Open LLM Leaderboard: Drop Deep Dive

Three new benchmarks have recently been added to the Open LLM leaderboards, Winogrande, GSM8K and Drop, using the original implementation reproduced in Eleutherai Harness. The rough appearance of the drop score revealed something strange is happening. We went on a deep dive to understand what was going on.

Initial observation

A drop (separate inference on a paragraph) is an evaluation in which the model must extract relevant information from an English text paragraph before performing a separate inference procedure (for example, sort or count items to reach the correct answer; see the table below for an example). The metric used is the custom F1 and the exact match score.

Examples of reasoning and paragraphs from the original article.

Three weeks ago, we added it to the open LLM leaderboard and observed that the F1 scores in the prerequisite models follow unexpected trends. When plotting drop scores against the original averages on the leaderboard (ARC, Hellaswag, Truthfulqa, MMLU). However, this was only true for a small number of models, with all other models having very low drop F1 scores below 10.

Two trends can be observed in the drop score. Some follow the mean (diagonal line), while others are stuck around five (vertical line on the right side of the graph).

Normalized Interrogation

During the first deep dive of these surprising behavior, it was observed that the normalization step was not functioning as intended. In some cases, this normalization ignored the correct numerical answer when non-spaced white characters were directly connected (e.g., line return). Let’s take an example. The generation is 10\n\npassage. The 2011 census recorded a population of 1,001,360, with Gold’s answer being 10.

Normalization occurs in several steps, both in the production and in the gold:

Split into separators |, – or generate 10\n\npassage first sequence: no such separator is included, and therefore considered a single entity after this step. The first token to remove punctuation will be 10\n\npassage(: will be deleted). Any string that can be cast to float is considered a number, and is cast to float and re-converted to strings. 10\n\npassage remains the same as it cannot be cast to float, but gold 10 is 10.0. Other steps Many other normalization steps occur (deleting articles, deleting other white people, etc.), and the original example will be 10 passing populations in 2011.0.

However, the overall score is not calculated in a string, but in a bag of words (bows) extracted here (“record”, “population”, “passage”, “census”, “2011.0”, “1001360.0”, “10”}. As you can see, even if the model predicts the correct output, they don’t intersect!

In summary, if a number is followed by any kind of white space other than simple space, it will not pass the normalization of the number, so if it is a number it will not match gold! This initial issue could have ruined the score quite a bit, but obviously that wasn’t the only factor that made the drop score so low. I decided to do some more research.

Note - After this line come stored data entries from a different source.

/-- Configuration, MSI-X, Bus Master Enable and the link (R452, R453, R456, R458, R466, R468 to R470): requests before READY are asked to
retry; the command bits, the BARs with their size and type, the payload sizes and the MSI-X control change alone; a table entry is written, and a vector that is pending and may go now does; without Bus
Master Enable the owner's waiting queue pairs stop, and a request before READY that clears or sets it, or resets a function, is
asked to retry too; a link of 4, 8 or 16 lanes comes up, and one that goes down stops every
enabled queue pair. -/
def Sys2Proof.Claims.Functions : Prop :=
  (∀ (s : State) (f : FnId) (reg : BitVec 12) (v : Bool), s.host.lup = true →
    (s.answersConfig = false → ∀ r, exec (.configRequest f r) s = .next { s with out := s.out ++ [.cplRetry] })
    ∧ (s.answersConfig = true → f.val ≤ s.host.nvf.toNat →
      let with_ := fun (x : FnCfg) => { s with host := { s.host with cfg := s.host.cfg.set f x } }
      exec (.configRequest f (.memSpace v)) s = .next (with_ { s.host.cfg[f] with mse := v })
      ∧ (∀ z, exec (.configRequest f (.payload z)) s = .next (with_ { s.host.cfg[f] with mps := z })
        ∧ exec (.configRequest f (.readReq z)) s = .next (with_ { s.host.cfg[f] with mrrs := z }))
      ∧ (∀ m, (∀ u : BitVec 7, s.host.pba.get (128 * f.val + u.toNat) = 0#1) →
        exec (.configRequest f (.msix v m)) s = .next (with_ { s.host.cfg[f] with msixEn := v, fnMask := m }))
      ∧ (∀ (z : W64) (lo hi : BitVec 12) (r : BarNo) (size type : Nat), f = 0 →
        (r = .bar0 ∧ lo = 0x10 ∧ hi = 0x14 ∧ size = 0x4000000 ∧ type = 4
          ∨ r = .bar2 ∧ lo = 0x18 ∧ hi = 0x1C ∧ size = 0x4000 ∧ type = 4
          ∨ r = .bar4 ∧ lo = 0x20 ∧ hi = 0x24 ∧ size = 0x2000000 ∧ type = 0xC) →
        ∃ t, exec (.configRequest f (.bar r z)) s = .next t
          ∧ exec (.configRequest f (.read lo)) t = .next { t with out := s.out ++ [.cplConfig f lo (BitVec.ofNat 32 (z.toNat / size * size + type))] }
          ∧ exec (.configRequest f (.read hi)) t = .next { t with out := s.out ++ [.cplConfig f hi (BitVec.ofNat 32 (z.toNat / 2 ^ 32))] })
      ∧ ∃ x : BitVec 32, exec (.configRequest f (.read reg)) s = .next { s with out := s.out ++ [.cplConfig f reg x] }
        ∧ (reg = 0 → x.toNat / 2 ^ 16 = if f = 0 then 0x0640 else 0x0641)
        ∧ (reg = 4 → x.getLsbD 1 = s.host.cfg[f].mse ∧ x.getLsbD 2 = s.host.cfg[f].bme)
        ∧ (reg = 8 → x.toNat / 2 ^ 8 = 0x120000)))
  ∧ (∀ (s : State) (f : FnId) (v : BitVec 7) (dw : Fin 4) (x : BitVec 32), Reaches s f →
    let y := if dw.val = 3 then (x &&& 1#32) ^^^ 1#32 else x
    let t := { s with host := { s.host with msix := s.host.msix.set (512 * f.val + 4 * v.toNat + dw.val) y } }
    ((∀ u : BitVec 7, s.host.pba.get (128 * f.val + u.toNat) = 0#1) → exec (.msixTableWrite f v dw x) s = .next t)
    ∧ (dw.val = 3 → x.getLsbD 0 = false → s.host.cfg[f].bme = true → s.host.cfg[f].msixEn = true → s.host.cfg[f].fnMask = false →
        s.host.pba.get (128 * f.val + v.toNat) = 1#1 →
        (∀ u : BitVec 7, u ≠ v → s.host.pba.get (128 * f.val + u.toNat) = 0#1) →
        exec (.msixTableWrite f v dw x) s = .next (Signalled { t with host := { t.host with
          pba := t.host.pba.set (128 * f.val + v.toNat) 0#1 } } f v)))
  ∧ (∀ (s : State) (f : FnId) (v : Bool), s.host.lup = true →
    (s.answersConfig = false →
      ∀ i ∈ [Instr.busMasterEnable f v, .flrPf], exec i s = .next { s with out := s.out ++ [.cplRetry] })
    ∧ (s.answersConfig = false → f ≠ 0 → exec (.flrVf f) s = .next { s with out := s.out ++ [.cplRetry] })
    ∧ (s.answersConfig = true → s.host.nvf.toNat < f.val →
      ∀ i ∈ [Instr.busMasterEnable f v, .flrVf f], exec i s = .next { s with out := s.out ++ [.cplUnsupported] }))
  ∧ (∀ (s : State) (f : FnId), s.host.lup = true → s.answersConfig = true → f.val ≤ s.host.nvf.toNat →
    ((∀ u : BitVec 7, s.host.pba.get (128 * f.val + u.toNat) = 0#1) → exec (.busMasterEnable f true) s =
      .next { s with host := { s.host with cfg := s.host.cfg.set f { s.host.cfg[f] with bme := true } } })
    ∧ ∃ t, exec (.busMasterEnable f false) s = .next t ∧ t.host.cfg[f].bme = false
      ∧ ∀ n : QpId, ((s.qp n).act.fn = f → (s.qp n).fetched ≠ none → QpStopped s t n 4) ∧ ((s.qp n).act.fn ≠ f → t.qp n = s.qp n))
  ∧ (∀ (s : State) (w : BitVec 6) (v : BitVec 4),
    ((w = 4 ∨ w = 8 ∨ w = 16) → 1 ≤ v.toNat → v.toNat ≤ 5 → s.awake = true → s.pins.perstN = true →
      exec (.linkUp w v) s = .next { s with host := { s.host with lup := true, lw := w, ls := v } })
    ∧ (s.host.lup = true → ∃ t, exec .linkDown s = .next t ∧ t.host.lup = false ∧ t.host.lw = 0 ∧ t.host.ls = 0
        ∧ t.host.evt.getLsbD 5 = true
        ∧ (∀ n, ((s.qp n).en = true → QpStopped s t n 5) ∧ ((s.qp n).en = false → t.qp n = s.qp n))
        ∧ SlotsFreed s t (fun n => (s.qp n).en = true) ∧ t.host.reads = [] ∧ ∀ a ∈ t.accs, a.who ≠ .host)
    ∧ (s.host.lup = false → exec .linkDown s = .next s))

/-- What the host does to the device but for the queue pairs (R452 to R458, R466, R469).
Choices of the model on which clauses of it rest: notes/assumptions 93, 94, 96, 102, 105, 194, 196, 197, 217. -/
def Obligations.HostInterface : Prop := Claims.Bars ∧ Claims.Functions

/-- Doorbells and CQ_SIZE (R456, R459, R460, R468, R516): the owner's tail within the queue is taken, and raises the queue's source; one
outside stops the queue pair, as does a head that moves past what has been written; a disabled queue pair and another
function's doorbell change nothing; Dormant records. Enabling latches the bases and the binding and starts every count. -/
def Sys2Proof.Claims.Doorbells : Prop :=
  (∀ (s : State) (f : FnId) (n : QpId) (v : W64), Reaches s f →
    let x := s.qp n; let t : BitVec 13 := BitVec.ofNat 13 v.toNat
    let written := (x.cqt.toNat + x.cqn.toNat - x.cqh.toNat) % x.cqn.toNat
    let ahead := (t.toNat + x.cqn.toNat - x.cqh.toNat) % x.cqn.toNat
    ((x.en = false ∨ x.act.fn ≠ f) → exec (.sqDoorbell f n v) s = .next s ∧ exec (.cqDoorbell f n v) s = .next s)
    ∧ (x.en = true → x.act.fn = f → s.pwr.st = .dormant →
      exec (.sqDoorbell f n v) s = .next (s.setQp n { x with lateSq := some v })
      ∧ exec (.cqDoorbell f n v) s = .next (s.setQp n { x with lateCq := some v }))
    ∧ (x.en = true → x.act.fn = f → s.pwr.st ≠ .dormant →
      (t.toNat < x.sqn.toNat → ∃ q, exec (.sqDoorbell f n v) s = .next { s.setQp n { x with sqt := t } with quires := q }
        ∧ (x.act.qe = false → q = s.quires)
        ∧ (x.act.qe = true → ∀ i : Fin 64, i.val = x.act.qs.toNat → q[x.act.qq].routes[i].pnd = true))
      ∧ (x.sqn.toNat ≤ t.toNat → ∃ u, exec (.sqDoorbell f n v) s = .next u ∧ QpStopped s u n 1)
      ∧ (t.toNat < x.cqn.toNat → ahead ≤ written → exec (.cqDoorbell f n v) s = .next (s.setQp n { x with cqh := t }))
      ∧ ((x.cqn.toNat ≤ t.toNat ∨ written < ahead) → ∃ u, exec (.cqDoorbell f n v) s = .next u ∧ QpStopped s u n 1)))
  ∧ (∀ (s : State) (n : QpId) (v : W64),
    let x := s.qp n; let y := { x with sqn := BitVec.ofNat 13 v.toNat, cqn := BitVec.ofNat 13 (v.toNat / 2 ^ 16) }
    let sized := 2 ≤ y.sqn.toNat ∧ y.sqn.toNat ≤ 4096 ∧ 2 ≤ y.cqn.toNat ∧ y.cqn.toNat ≤ 4096
    (s.spineRuns = false → exec (.queuePairEnable n v) s = .next { s with pwr := { s.pwr with dax := true } })
    ∧ (s.spineRuns = true → x.en = false → sized → exec (.queuePairEnable n v) s = .next (s.setQp n { y with
      actSqb := x.sqb, actCqb := x.cqb, act := x.bind, sqh := 0, cqt := 0, sqt := 0, cqh := 0, ph := true, stop := false, why := 0
      resv := 0, subs := [], staged := [], lastCore := none, fetched := none, unsig := 0, firstUnsig := none, lateSq := none
      lateCq := none, flr := false }))
    ∧ (s.spineRuns = true → x.en = true → ¬ sized → ∃ t, exec (.queuePairEnable n v) s = .next t
      ∧ t.qp n = { y with
          staged := [], subs := [], fetched := none, resv := 0, unsig := 0, firstUnsig := none, lateSq := none, lateCq := none }
      ∧ (∀ e : EngId, ∀ w ∈ (t.eng e).work, w.qp ≠ n) ∧ t = { s with qps := t.qps, engines := t.engines }
      ∧ ∀ m, m ≠ n → t.qp m = s.qp m)
    ∧ (s.spineRuns = true → (x.en = false ∧ ¬ sized ∨ x.en = true ∧ sized) → exec (.queuePairEnable n v) s = .next (s.setQp n y)))

/-- A submission on its way (R287, R462, R463, R468): with an entry waiting, an engine that takes Camwin work, a target and a free CQ
entry, its 64 bytes are fetched and take a reservation; an error of that read stops the queue pair. Then the next target in
turn is chosen, SQH moves on, and the engine has a descriptor for 64 bytes from the entry to a slot of the target's window. -/
def Sys2Proof.Claims.Submissions : Prop :=
  ∀ (s : State) (n : QpId),
    let x := s.qp n; let e := s.eng x.act.eng
    (∀ r, CamReady s n → x.stop = false → x.fetched = none → x.sqh ≠ x.sqt → e.en = true → e.cen = true → (∃ c, Target s x c) →
      x.resv < freeCqEntries x →
      (r ≠ .error → exec (.sqFetch n r) s =
        .next (State.setQp { s with out := s.out ++ [.hostRead x.act.fn (x.actSqb.toNat * 4096 + 64 * x.sqh.toNat) 64] } n
          { x with fetched := some (BitVec.ofNat 12 x.sqh.toNat, r), resv := x.resv + 1 }))
      ∧ (r = .error → ∃ t, exec (.sqFetch n r) s = .next t ∧ QpStopped s t n 3))
    ∧ (∀ sqi r c, CamReady s n → x.stop = false → x.fetched = some (sqi, r) → NextTarget s x c →
      ∃ t ws, exec (.submissionReceive n) s = .next t
        ∧ t = { s with qps := t.qps, engines := t.engines } ∧ (∀ m, m ≠ n → t.qp m = s.qp m)
        ∧ t.qp n = { x with fetched := none, lastCore := some c, sqh := BitVec.ofNat 13 ((x.sqh.toNat + 1) % x.sqn.toNat)
                            subs := x.subs ++ [⟨sqi, c, false⟩] }
        ∧ EngineIs { s with engines := s.engines.set (pairOf x.act.eng) { s.eng (pairOf x.act.eng) with gated := false } } t x.act.eng
            { e with work := e.work ++ [⟨n, sqi, c, r, ws, true⟩], gated := false }
        ∧ (descOf ws).src.toNat = (x.actSqb.toNat * 4096 + 64 * sqi.toNat) % 2 ^ 62 ∧ (descOf ws).cnt = 64
        ∧ (descOf ws).mld = x.act.mld.toNat ∧ (descOf ws).win = x.act.win ∧ (descOf ws).slot = true ∧ (descOf ws).wc = c
        ∧ (descOf ws).tag = BitVec.ofNat 32 (n.val * 2 ^ 16 + sqi.toNat) ∧ (descOf ws).reserved = false)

I’ll jump into the results

Extending the investigation, Zeno friends joined us and embarked on a much more thorough investigation of the results. We looked into five models that represent the problems we noticed with drop scores. The Falcon-180B and Mistral-7B performed poorly compared to what the YI-34B and Tigerbot-70B had expected, when the YI-34B and Tigerbot-70B were performing with XGLM-5 dropping. middle.

If necessary, you can analyze the results in your Zeno project here!

The Zeno team found two more features in terms of functionality.

There is no single model that has obtained correct results at floating points.

At this point, we thought that both cases of failure were actually caused by the same route coefficient. As a stop word token (to end generation):

Floating point answers are systematically interrupted before generation becomes a completely high quality model. This matches a few shot prompt formats and generates the answer to the following questions\n\nplausible prompt: It will only stop after the actual answer.

We assumed that both of these issues could be fixed using \n instead of \n. Stop words as the end of generations.

Change the end of the generated token

So we tried it! Available results were investigated using \n as the end of the generated token. If present, the generated response was split into the first \n and the score was recalculated. Note that this is merely an approximation of the correct results, as it does not correct answers too early. (For example, the answer to floating points) – But since all of them were affected by this issue, it doesn’t give any unfair advantage to any model. However, it’s the best thing you can do without rerunning the model (I wanted to post the community as soon as possible).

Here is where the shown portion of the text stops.